» **WORK TASK**
The required answer is a copy of each line in the entries below that includes "ofNat".

» **MATERIAL SHOWN**
*** Begin section ***
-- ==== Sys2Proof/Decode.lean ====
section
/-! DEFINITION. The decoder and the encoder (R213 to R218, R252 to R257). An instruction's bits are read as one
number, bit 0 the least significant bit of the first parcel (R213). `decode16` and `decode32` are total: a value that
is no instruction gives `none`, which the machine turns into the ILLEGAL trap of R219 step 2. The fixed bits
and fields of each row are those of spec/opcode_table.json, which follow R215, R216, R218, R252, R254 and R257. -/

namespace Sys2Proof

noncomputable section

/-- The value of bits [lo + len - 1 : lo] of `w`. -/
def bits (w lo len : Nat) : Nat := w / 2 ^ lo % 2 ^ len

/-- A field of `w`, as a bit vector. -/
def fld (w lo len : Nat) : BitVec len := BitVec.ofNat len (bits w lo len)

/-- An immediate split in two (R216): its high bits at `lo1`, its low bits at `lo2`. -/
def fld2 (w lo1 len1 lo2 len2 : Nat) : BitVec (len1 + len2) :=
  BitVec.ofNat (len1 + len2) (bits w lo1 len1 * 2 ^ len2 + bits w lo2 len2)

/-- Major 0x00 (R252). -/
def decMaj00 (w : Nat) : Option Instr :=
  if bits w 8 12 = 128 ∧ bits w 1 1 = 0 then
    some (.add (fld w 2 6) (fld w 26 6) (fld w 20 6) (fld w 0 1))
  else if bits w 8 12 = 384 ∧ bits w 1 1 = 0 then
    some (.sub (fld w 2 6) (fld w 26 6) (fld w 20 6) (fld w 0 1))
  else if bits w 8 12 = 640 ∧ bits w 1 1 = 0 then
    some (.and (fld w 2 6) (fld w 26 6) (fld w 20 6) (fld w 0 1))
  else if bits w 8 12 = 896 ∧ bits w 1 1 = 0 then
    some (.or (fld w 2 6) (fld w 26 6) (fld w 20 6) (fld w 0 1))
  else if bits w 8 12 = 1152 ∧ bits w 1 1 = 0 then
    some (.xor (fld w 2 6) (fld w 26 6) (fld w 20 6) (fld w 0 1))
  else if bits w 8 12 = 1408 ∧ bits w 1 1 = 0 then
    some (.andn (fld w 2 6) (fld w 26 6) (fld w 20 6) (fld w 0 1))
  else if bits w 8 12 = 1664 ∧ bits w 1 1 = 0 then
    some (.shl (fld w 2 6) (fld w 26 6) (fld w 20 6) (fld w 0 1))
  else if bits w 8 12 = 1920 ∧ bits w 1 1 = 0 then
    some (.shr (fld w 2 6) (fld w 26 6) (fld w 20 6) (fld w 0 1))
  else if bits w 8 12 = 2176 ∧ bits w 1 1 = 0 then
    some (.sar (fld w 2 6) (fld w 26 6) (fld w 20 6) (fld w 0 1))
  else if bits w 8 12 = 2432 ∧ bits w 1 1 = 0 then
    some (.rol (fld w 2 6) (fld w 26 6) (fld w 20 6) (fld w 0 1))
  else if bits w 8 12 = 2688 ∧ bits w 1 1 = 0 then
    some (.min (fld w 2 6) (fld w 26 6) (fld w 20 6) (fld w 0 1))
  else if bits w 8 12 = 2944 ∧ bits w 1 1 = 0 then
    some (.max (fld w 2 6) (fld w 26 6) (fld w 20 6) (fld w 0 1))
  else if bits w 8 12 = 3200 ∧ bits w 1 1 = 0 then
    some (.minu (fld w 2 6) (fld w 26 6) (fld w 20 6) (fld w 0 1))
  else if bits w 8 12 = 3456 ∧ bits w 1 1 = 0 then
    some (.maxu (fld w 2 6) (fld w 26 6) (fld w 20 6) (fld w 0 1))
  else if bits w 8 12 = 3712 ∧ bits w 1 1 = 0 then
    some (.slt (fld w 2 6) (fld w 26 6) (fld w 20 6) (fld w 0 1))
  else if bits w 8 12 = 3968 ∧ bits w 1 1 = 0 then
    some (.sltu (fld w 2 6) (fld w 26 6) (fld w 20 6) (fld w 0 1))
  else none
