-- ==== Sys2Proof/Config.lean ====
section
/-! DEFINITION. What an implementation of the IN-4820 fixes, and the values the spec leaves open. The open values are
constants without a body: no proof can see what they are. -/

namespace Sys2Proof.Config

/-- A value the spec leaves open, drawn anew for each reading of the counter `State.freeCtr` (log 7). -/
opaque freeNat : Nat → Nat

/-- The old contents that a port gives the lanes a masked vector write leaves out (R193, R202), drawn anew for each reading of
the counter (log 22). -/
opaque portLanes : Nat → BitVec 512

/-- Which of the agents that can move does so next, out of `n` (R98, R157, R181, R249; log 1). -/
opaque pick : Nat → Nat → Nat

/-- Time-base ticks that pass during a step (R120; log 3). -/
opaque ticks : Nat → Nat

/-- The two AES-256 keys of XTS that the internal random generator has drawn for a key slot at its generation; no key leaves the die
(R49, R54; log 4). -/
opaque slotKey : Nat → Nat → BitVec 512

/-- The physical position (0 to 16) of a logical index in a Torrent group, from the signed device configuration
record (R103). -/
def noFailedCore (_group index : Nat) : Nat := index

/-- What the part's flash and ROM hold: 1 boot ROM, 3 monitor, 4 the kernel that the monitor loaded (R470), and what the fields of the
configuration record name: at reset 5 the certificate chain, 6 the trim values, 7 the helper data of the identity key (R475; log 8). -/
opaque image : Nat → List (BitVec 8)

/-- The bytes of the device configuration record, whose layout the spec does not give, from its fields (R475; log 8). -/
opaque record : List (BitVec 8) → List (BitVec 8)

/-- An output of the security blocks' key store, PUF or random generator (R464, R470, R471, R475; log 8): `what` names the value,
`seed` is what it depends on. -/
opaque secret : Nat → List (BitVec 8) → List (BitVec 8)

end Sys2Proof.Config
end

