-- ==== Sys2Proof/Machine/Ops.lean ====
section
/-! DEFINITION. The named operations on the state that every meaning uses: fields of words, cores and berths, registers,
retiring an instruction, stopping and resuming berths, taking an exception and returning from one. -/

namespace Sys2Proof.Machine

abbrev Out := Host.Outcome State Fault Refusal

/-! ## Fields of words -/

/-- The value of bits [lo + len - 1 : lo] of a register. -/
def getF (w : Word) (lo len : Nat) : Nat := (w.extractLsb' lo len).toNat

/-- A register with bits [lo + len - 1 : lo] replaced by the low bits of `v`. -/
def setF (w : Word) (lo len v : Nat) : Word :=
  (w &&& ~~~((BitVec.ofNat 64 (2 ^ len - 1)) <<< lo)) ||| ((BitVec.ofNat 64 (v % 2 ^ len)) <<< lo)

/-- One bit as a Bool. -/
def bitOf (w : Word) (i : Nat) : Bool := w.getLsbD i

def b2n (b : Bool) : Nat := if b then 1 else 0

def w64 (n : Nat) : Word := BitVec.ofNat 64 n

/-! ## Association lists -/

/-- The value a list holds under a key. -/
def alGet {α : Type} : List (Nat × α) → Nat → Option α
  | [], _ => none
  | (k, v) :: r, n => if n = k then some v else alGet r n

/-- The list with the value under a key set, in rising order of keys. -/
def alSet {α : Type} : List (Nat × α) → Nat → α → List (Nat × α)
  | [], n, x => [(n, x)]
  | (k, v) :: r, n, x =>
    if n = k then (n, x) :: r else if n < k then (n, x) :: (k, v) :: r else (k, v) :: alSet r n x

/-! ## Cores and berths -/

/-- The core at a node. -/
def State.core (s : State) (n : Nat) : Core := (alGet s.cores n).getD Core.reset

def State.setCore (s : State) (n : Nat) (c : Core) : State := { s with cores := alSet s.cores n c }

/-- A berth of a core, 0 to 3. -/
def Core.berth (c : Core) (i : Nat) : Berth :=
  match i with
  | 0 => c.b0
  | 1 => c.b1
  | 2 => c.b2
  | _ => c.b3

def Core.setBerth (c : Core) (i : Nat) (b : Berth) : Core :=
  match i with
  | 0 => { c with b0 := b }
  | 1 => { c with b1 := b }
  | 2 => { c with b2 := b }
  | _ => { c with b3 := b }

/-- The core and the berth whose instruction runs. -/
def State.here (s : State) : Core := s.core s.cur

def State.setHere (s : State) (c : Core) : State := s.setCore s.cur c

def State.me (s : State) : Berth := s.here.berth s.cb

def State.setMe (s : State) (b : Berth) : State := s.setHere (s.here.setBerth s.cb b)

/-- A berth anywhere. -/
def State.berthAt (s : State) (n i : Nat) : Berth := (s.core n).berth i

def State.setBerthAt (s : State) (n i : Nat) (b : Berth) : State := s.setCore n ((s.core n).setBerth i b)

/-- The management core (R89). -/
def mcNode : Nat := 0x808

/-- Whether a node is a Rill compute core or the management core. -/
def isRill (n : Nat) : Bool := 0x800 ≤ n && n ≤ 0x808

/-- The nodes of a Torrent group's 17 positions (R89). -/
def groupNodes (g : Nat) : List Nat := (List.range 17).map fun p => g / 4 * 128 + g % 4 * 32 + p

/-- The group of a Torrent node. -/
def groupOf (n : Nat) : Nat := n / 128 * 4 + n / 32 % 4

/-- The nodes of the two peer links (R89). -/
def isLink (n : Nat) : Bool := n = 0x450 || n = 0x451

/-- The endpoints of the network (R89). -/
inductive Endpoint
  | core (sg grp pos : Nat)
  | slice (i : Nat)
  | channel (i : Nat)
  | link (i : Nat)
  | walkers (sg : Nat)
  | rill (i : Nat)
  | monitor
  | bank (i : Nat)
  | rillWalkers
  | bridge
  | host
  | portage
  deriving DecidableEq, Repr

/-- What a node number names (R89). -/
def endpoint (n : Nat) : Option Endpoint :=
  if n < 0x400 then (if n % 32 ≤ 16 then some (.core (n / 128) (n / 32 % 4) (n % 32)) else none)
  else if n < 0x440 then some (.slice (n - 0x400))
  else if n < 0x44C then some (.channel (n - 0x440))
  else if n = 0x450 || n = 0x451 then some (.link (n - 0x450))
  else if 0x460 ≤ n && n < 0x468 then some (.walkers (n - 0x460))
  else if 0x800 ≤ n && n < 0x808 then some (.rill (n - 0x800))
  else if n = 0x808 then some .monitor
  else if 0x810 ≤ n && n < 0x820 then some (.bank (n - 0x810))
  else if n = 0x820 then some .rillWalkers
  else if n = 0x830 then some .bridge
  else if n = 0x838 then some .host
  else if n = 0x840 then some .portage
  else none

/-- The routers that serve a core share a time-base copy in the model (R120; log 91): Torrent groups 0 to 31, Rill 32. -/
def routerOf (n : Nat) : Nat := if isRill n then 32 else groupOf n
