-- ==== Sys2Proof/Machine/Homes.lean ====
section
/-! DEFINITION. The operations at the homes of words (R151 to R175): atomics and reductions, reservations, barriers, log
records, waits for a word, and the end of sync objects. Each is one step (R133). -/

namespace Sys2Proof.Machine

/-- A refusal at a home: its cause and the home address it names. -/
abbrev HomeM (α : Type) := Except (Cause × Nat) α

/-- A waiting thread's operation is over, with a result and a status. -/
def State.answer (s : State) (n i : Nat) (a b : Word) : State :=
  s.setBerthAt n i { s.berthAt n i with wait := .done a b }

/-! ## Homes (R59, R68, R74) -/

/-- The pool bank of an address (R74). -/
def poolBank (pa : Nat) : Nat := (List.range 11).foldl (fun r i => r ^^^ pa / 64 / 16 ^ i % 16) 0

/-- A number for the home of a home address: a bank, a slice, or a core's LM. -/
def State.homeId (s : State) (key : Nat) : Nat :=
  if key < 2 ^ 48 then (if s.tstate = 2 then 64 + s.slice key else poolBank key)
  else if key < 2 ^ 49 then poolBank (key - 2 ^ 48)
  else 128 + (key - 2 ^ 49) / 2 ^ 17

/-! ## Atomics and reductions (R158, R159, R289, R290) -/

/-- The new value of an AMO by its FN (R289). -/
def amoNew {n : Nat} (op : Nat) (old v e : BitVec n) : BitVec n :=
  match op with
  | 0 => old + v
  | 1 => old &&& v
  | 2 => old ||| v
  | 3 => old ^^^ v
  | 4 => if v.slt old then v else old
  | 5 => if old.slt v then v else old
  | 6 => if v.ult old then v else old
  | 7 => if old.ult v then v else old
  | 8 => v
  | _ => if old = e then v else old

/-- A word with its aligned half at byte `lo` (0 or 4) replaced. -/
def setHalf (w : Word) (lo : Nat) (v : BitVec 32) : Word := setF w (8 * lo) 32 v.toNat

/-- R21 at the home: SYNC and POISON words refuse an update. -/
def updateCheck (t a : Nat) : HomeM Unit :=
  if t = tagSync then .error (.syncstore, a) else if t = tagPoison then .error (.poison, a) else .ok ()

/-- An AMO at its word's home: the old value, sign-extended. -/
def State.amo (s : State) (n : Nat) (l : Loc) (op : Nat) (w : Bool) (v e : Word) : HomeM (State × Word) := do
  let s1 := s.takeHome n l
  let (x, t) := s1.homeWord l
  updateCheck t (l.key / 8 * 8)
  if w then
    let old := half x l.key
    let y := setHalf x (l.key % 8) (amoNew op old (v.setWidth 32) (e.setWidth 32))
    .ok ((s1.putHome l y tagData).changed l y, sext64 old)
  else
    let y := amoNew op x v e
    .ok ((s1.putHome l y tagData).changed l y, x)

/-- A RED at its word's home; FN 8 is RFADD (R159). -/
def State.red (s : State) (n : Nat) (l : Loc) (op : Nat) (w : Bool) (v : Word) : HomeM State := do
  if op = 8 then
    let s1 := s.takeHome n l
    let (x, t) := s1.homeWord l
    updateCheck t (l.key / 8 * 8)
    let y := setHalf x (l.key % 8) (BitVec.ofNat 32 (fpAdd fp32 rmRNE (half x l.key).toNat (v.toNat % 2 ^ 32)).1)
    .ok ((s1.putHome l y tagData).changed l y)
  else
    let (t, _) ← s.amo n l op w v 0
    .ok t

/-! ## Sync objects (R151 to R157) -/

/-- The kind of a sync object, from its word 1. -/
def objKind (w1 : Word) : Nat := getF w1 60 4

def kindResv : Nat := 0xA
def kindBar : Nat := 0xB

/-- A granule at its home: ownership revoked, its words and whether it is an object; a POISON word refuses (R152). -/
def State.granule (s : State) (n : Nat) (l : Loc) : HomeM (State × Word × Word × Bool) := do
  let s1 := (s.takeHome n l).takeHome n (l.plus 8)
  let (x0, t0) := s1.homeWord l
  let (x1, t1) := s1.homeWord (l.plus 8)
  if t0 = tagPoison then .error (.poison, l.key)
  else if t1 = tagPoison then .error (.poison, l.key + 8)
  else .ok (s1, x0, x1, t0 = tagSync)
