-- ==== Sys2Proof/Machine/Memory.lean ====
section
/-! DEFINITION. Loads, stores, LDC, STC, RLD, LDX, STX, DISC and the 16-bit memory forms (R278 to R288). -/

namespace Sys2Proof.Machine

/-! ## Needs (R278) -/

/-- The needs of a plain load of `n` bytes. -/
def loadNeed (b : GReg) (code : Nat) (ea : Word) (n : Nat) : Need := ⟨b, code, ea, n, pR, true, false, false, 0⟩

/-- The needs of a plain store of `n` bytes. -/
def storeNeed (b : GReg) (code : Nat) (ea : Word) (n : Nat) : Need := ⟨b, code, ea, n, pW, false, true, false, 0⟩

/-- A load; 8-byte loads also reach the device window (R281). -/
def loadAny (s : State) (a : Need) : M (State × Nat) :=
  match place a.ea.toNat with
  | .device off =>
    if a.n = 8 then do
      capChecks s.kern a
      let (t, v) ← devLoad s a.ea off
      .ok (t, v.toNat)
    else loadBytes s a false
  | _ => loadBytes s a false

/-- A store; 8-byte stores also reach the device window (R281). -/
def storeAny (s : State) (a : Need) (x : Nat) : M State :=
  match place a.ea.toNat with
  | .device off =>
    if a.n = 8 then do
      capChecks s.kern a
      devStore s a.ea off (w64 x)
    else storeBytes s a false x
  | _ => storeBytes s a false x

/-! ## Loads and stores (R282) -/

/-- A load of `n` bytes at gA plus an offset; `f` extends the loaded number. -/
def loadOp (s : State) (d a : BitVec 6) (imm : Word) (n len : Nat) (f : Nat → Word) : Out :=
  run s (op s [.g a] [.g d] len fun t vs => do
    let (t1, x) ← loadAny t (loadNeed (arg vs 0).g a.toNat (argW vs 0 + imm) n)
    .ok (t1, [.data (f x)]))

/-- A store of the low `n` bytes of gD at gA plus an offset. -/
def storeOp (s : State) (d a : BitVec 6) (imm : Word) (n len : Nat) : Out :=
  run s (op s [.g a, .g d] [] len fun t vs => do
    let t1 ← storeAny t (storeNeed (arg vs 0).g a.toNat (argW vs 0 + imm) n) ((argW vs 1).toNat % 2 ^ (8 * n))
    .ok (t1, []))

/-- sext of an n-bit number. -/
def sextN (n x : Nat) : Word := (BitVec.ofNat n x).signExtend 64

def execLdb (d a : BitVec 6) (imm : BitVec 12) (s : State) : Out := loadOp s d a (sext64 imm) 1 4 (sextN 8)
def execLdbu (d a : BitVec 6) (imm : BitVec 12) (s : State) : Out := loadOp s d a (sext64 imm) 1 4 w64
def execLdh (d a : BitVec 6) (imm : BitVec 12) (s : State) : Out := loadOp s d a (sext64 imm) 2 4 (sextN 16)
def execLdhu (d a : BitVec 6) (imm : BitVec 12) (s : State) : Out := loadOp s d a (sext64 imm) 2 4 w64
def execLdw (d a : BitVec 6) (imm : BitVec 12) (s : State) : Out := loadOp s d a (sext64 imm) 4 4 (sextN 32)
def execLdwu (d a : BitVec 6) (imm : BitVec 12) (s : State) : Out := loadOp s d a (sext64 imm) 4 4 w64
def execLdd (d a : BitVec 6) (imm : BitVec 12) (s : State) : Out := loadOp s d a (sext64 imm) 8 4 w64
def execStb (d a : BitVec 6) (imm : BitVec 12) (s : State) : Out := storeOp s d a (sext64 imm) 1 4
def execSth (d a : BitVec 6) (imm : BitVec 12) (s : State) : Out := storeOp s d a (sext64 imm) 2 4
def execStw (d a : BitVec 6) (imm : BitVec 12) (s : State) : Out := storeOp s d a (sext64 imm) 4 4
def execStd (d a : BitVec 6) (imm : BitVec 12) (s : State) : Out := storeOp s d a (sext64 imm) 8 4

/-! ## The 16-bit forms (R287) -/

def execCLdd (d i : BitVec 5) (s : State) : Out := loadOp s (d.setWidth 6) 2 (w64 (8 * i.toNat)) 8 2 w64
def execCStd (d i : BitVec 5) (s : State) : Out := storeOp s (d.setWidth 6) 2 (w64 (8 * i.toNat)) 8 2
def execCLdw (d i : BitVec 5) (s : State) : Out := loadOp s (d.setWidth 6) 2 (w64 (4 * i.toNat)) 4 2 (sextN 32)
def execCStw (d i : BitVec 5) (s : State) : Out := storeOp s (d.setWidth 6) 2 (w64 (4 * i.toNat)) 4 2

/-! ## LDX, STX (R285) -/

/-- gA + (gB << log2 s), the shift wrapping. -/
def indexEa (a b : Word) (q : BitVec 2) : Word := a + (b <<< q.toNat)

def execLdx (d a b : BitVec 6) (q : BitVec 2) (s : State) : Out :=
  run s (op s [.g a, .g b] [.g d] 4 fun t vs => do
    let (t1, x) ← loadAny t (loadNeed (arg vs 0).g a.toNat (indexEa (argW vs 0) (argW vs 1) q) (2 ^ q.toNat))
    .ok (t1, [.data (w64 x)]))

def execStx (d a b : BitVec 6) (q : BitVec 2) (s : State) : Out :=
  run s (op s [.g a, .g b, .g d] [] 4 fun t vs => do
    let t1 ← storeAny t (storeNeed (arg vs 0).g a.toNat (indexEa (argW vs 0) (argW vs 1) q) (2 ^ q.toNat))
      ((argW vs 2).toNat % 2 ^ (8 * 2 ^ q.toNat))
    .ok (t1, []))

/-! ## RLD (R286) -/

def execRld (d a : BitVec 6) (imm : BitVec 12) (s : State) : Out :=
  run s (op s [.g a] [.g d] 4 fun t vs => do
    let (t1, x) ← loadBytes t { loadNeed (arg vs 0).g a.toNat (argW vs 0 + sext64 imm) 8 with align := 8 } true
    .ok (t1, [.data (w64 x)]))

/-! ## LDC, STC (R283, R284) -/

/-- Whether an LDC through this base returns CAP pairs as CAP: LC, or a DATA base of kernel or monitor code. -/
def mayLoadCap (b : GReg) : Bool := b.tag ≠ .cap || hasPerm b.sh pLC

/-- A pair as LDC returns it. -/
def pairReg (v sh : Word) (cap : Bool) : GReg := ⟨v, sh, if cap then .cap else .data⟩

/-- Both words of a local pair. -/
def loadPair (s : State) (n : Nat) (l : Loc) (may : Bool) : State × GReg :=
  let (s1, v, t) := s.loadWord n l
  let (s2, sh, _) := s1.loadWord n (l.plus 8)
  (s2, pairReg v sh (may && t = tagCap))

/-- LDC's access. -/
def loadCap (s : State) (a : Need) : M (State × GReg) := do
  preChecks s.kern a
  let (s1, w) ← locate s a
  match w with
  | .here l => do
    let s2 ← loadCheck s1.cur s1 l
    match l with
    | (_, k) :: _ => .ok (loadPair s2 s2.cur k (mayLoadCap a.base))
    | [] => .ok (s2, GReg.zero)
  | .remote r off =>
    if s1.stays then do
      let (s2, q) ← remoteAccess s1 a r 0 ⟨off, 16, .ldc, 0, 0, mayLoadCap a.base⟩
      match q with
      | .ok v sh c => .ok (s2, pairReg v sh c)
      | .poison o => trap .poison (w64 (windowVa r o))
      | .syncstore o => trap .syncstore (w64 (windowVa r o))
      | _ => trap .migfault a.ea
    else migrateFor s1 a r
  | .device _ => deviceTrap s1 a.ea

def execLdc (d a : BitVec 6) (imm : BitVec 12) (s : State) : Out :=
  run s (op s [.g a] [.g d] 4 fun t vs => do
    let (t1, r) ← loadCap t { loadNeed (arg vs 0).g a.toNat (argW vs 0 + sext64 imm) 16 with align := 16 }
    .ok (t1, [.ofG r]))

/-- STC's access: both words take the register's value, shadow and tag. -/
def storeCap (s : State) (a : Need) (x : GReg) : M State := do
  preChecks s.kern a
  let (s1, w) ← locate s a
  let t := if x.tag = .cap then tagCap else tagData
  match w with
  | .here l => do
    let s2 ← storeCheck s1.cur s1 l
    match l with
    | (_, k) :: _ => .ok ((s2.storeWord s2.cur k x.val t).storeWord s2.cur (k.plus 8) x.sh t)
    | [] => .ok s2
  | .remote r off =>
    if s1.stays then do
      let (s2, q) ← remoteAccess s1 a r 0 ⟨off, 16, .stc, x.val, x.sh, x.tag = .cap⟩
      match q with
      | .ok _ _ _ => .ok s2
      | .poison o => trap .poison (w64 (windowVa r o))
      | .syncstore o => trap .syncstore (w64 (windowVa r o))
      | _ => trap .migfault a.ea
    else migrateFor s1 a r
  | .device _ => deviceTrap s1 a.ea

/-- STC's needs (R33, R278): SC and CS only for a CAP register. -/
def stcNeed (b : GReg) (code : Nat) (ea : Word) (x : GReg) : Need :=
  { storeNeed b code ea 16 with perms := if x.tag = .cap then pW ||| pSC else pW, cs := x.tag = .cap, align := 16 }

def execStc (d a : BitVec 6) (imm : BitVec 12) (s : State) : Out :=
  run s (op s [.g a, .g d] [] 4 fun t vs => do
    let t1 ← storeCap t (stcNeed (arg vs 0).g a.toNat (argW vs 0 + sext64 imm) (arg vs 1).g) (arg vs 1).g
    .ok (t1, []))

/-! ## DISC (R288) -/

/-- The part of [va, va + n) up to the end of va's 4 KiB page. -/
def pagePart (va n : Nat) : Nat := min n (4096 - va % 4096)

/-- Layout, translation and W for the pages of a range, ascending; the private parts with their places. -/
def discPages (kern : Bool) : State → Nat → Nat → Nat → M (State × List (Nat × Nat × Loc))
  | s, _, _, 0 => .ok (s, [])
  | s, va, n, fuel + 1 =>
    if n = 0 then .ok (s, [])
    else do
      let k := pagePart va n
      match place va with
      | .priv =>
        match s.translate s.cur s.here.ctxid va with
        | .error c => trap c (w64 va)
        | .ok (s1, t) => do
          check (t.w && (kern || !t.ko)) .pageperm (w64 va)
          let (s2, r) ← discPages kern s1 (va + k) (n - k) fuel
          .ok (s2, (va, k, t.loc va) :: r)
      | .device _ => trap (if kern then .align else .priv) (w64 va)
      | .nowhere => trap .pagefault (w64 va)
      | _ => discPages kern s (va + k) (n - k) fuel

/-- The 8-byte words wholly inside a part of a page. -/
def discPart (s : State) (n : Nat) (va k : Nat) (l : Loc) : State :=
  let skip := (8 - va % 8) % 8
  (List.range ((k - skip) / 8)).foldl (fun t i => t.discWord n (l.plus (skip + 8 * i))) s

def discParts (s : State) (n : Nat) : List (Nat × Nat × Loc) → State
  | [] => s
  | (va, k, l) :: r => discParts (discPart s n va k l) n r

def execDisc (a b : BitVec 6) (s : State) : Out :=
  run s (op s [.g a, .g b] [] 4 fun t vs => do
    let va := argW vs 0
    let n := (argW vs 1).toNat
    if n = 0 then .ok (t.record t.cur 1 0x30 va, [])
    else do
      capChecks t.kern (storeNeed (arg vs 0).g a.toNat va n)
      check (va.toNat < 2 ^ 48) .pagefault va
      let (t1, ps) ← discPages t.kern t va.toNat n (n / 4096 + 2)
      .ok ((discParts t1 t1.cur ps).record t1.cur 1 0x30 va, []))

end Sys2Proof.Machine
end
*** End section ***
» **ANSWER BOX**
def fld (w lo len : Nat) : BitVec len := BitVec.ofNat len (bits w lo len)
  BitVec.ofNat (len1 + len2) (bits w lo1 len1 * 2 ^ len2 + bits w lo2 len2)
  (w &&& ~~~((BitVec.ofNat 64 (2 ^ len - 1)) <<< lo)) ||| ((BitVec.ofNat 64 (v % 2 ^ len)) <<< lo)
def w64 (n : Nat) : Word := BitVec.ofNat 64 n
    let y := setHalf x (l.key % 8) (BitVec.ofNat 32 (fpAdd fp32 rmRNE (half x l.key).toNat (v.toNat % 2 ^ 32)).1)
def sextN (n x : Nat) : Word := (BitVec.ofNat n x).signExtend 64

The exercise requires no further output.